Her popularity allowed Caterina Valente to cross the boundaries between the professions with extraordinary ease. She was found alongside Bing Crosby, Perry Como or Danny Kaye in the USA, Peter Alexander or Peter Frankenfeld in Germany, or hosting her own television shows such as "Bonsoir Kathrin." She was just as good by the side of Chet Baker, Ella Fitzgerald or Louis Armstrong as she was in the hit parades, singing "I’ll Remember April" with as much confidence as she sang "Ein Schiff wird kommen" (German version of “Never on Sunday”).
In the early 1950 she was heard by the head of the dance orchestra of Southwest Radio Baden-Baden, Kurt Edelhagen, who then helped Valente with engagements and contacts. She was feted along with Edelhagen at the 2nd German Jazz Festival in Frankfurt (1955), successfully worked with orchestras as that of Werner Müller, and was also known in Germany from 1954 on as a pop singer.
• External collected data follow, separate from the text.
-- ==== Sys2Proof/Config.lean ====
section
/-! DEFINITION. What an implementation fixes and the spec leaves open: free values. None has a body, so nothing
can be proved about a value of it. The first group is applied to a counter that State holds (a fresh value each
time); the second group stands for what outside standards compute (signatures, key derivation) and for the
constants of one module. -/

namespace Sys2Proof

/-- A byte the manual calls undefined (R6, R52, R73, R96, R97, R103, R252, R381), applied to the free-value counter and an address (DESIGN CHOICE, log 7). -/
opaque Config.freeByte : Nat → Nat → Byte

/-- A value of up to 64 bits the manual calls undefined or does not state (R6), applied to the free-value counter (DESIGN CHOICE, log 7). -/
opaque Config.freeWord : Nat → Word

/-- A choice the manual leaves open, applied to the free-value counter (R273: an old or a new translation; R221: the order of fast additions) (DESIGN CHOICE, log 7, DESIGN CHOICE, log 8). -/
opaque Config.freeBool : Nat → Bool

/-- A value that the manual does not state for some operands, as a function of the operands alone: equal operands give equal values, whatever runs
beside (R329, R330). The first number names the case: 1 TBL of a table without segments, 2 an INT32 maximum or minimum of no element, 3 SAMPLE
of a list that orders no pick, 4 a checksum test in the band that the manual does not disclose (DESIGN CHOICE, log 74). -/
opaque Config.unstated : Nat → List Int → Word

/-- The preference of the AOC firmware among the mesh links of which it builds the escape tree, by the holes and down ports of the dies (R349: any spanning
tree; which one is not given) (DESIGN CHOICE, log 12). -/
opaque Config.escapeWeight : List Nat → Nat → Nat

/-- `0x1000.02`: the module identity, unique per module (R488). -/
opaque Config.moduleId : Word

/-- `0x1000.04` to `.07`: serial number, stepping, manufacturing date and management MAC address (R488), by subindex. -/
opaque Config.identity : Nat → List Byte

/-- The ECDSA P-384 verification of R449: signer's public key, signed bytes, signature. The algorithm is an outside standard (PRESUMED, log 141). -/
opaque Config.ecdsaVerify : List Byte → List Byte → List Byte → Bool

/-- The HSS verification of R449 (NIST SP 800-208): signer's public key, signed bytes, signature (PRESUMED, log 141). -/
opaque Config.hssVerify : List Byte → List Byte → List Byte → Bool

/-- An ECDSA P-384 signature by the key derived from the secret (R450), over the bytes. -/
opaque Config.ecdsaSign : List Byte → List Byte → List Byte

/-- An HSS signature by the device HSS key of a seed (R454) with leaf q (R455), over the bytes. -/
opaque Config.hssSign : List Byte → Nat → List Byte → List Byte

/-- SHA-384 (R449, R451, R460) (PRESUMED, log 141). -/
opaque Config.sha384 : List Byte → List Byte

/-- HMAC-SHA-384 of the DICE layering (R454): key, message (PRESUMED, log 141). -/
opaque Config.hmac384 : List Byte → List Byte → List Byte

/-- The unique device secret in SD fuses (R450). -/
opaque Config.uds : List Byte

/-- What an SPDM 1.3 responder of R458 puts into a response's body beyond its code, from what the response reports (a certificate chain, measurements, a
signature) and the request: the message layouts are those of an outside standard (PRESUMED, log 142). -/
opaque Config.spdmBody : Nat → List Byte → List Byte → List Byte

/-- The TBSCertificate for a key under a layer's name, with the layer's measurements (R448, R454): DER is an outside standard (PRESUMED, log 141). -/
opaque Config.certificate : List Byte → List Byte → List Byte

/-- A TBSCertificate with its ECDSA and HSS signatures (R448) (PRESUMED, log 141). -/
opaque Config.sealed : List Byte → List Byte → List Byte → List Byte

/-- The two public keys, ECDSA then HSS, that a certificate certifies (R462: certificates of a peer's chain) (PRESUMED, log 141). -/
opaque Config.certKeys : List Byte → List Byte × List Byte

/-- The lifecycle fuses as a bring-up with this count finds them: who blows them, and when, is not given (R464) (DESIGN CHOICE, log 218). -/
opaque Config.lifecycleFuses : Nat → Nat

/-- The debug nonce of the power-on with this number (R464: 32 bytes, new each power-on). -/
opaque Config.debugNonce : Nat → List Byte

/-- The two public keys, ECDSA then HSS, that a signed object carries for its signer (R450: the manual gives no place for them). -/
opaque Config.signerKeys : List Byte → List Byte × List Byte

/-- The security version, the class and variant test, and the component-digest test of an image's manifest (R457, R465: no layout given) (PRESUMED, log 141). -/
opaque Config.imageVersion : List Byte → Nat

opaque Config.imageFits : Nat → Byte → List Byte → Bool

opaque Config.imageDigests : List Byte → Bool

/-- The two public keys and the role mask (1 operator, 2 security officer, 4 service) that an owner anchor holds (R467: no layout given). -/
opaque Config.anchorKeys : List Byte → List Byte × List Byte

opaque Config.anchorRole : List Byte → Nat

/-- The anchors that an anchor update leaves, from its bytes and the anchors in force, by slot 1 to 4 (R462: no layout given) (PRESUMED, log 141). -/
opaque Config.anchorResult : List Byte → List (Nat × List Byte) → List (Nat × List Byte)

/-- The module identity, nonce and die mask that a debug token binds (R464: no layout given) (PRESUMED, log 141). -/
opaque Config.tokenBinds : List Byte → Word × List Byte × Word

/-- The slot that a revocation names (R466: no layout given) (PRESUMED, log 141). -/
opaque Config.revokedSlot : List Byte → Nat

/-- The images that a module leaves manufacture with, by class, and its signer slots' key digests and role masks (1 firmware,
2 debug, 4 revocation, 8 manufacturing) (PRESUMED, log 143). -/
opaque Config.factoryImage : Nat → List Byte

/-- The keys' digest that a signer slot of a new module holds (R450) (PRESUMED, log 143). -/
opaque Config.factorySigner : Nat → List Byte

/-- The role mask of a signer slot of a new module (R450) (PRESUMED, log 143). -/
opaque Config.factoryRole : Nat → Nat

/-- The device memory found at a CXL port in bytes, and the width and rate its link trained to (R264, R265, R500: found when the
host enumerates the port) (DESIGN CHOICE, log 28). -/
opaque Config.cxlInstalled : Nat → Nat

opaque Config.cxlLink : Nat → Nat

/-- The Ethernet address of a port, six bytes in the order sent (R395 names no source address). -/
opaque Config.portMac : Nat → List Byte

/-- Measurement 1: SHA-384 of the SD ROM (R460). -/
opaque Config.romDigest : List Byte

end Sys2Proof
end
This early years at the Southwest Radio were something special. The recordings of SDR and SWF broadcasting stations from 1954 and 1955 document a singer who effortlessly rivaled the international competition, but did not thrust her own person into the foreground. Valente could swing and enjoyed, thanks to her broad stage experience, a range of expressive means with which we are otherwise familiar only in her great American colleagues.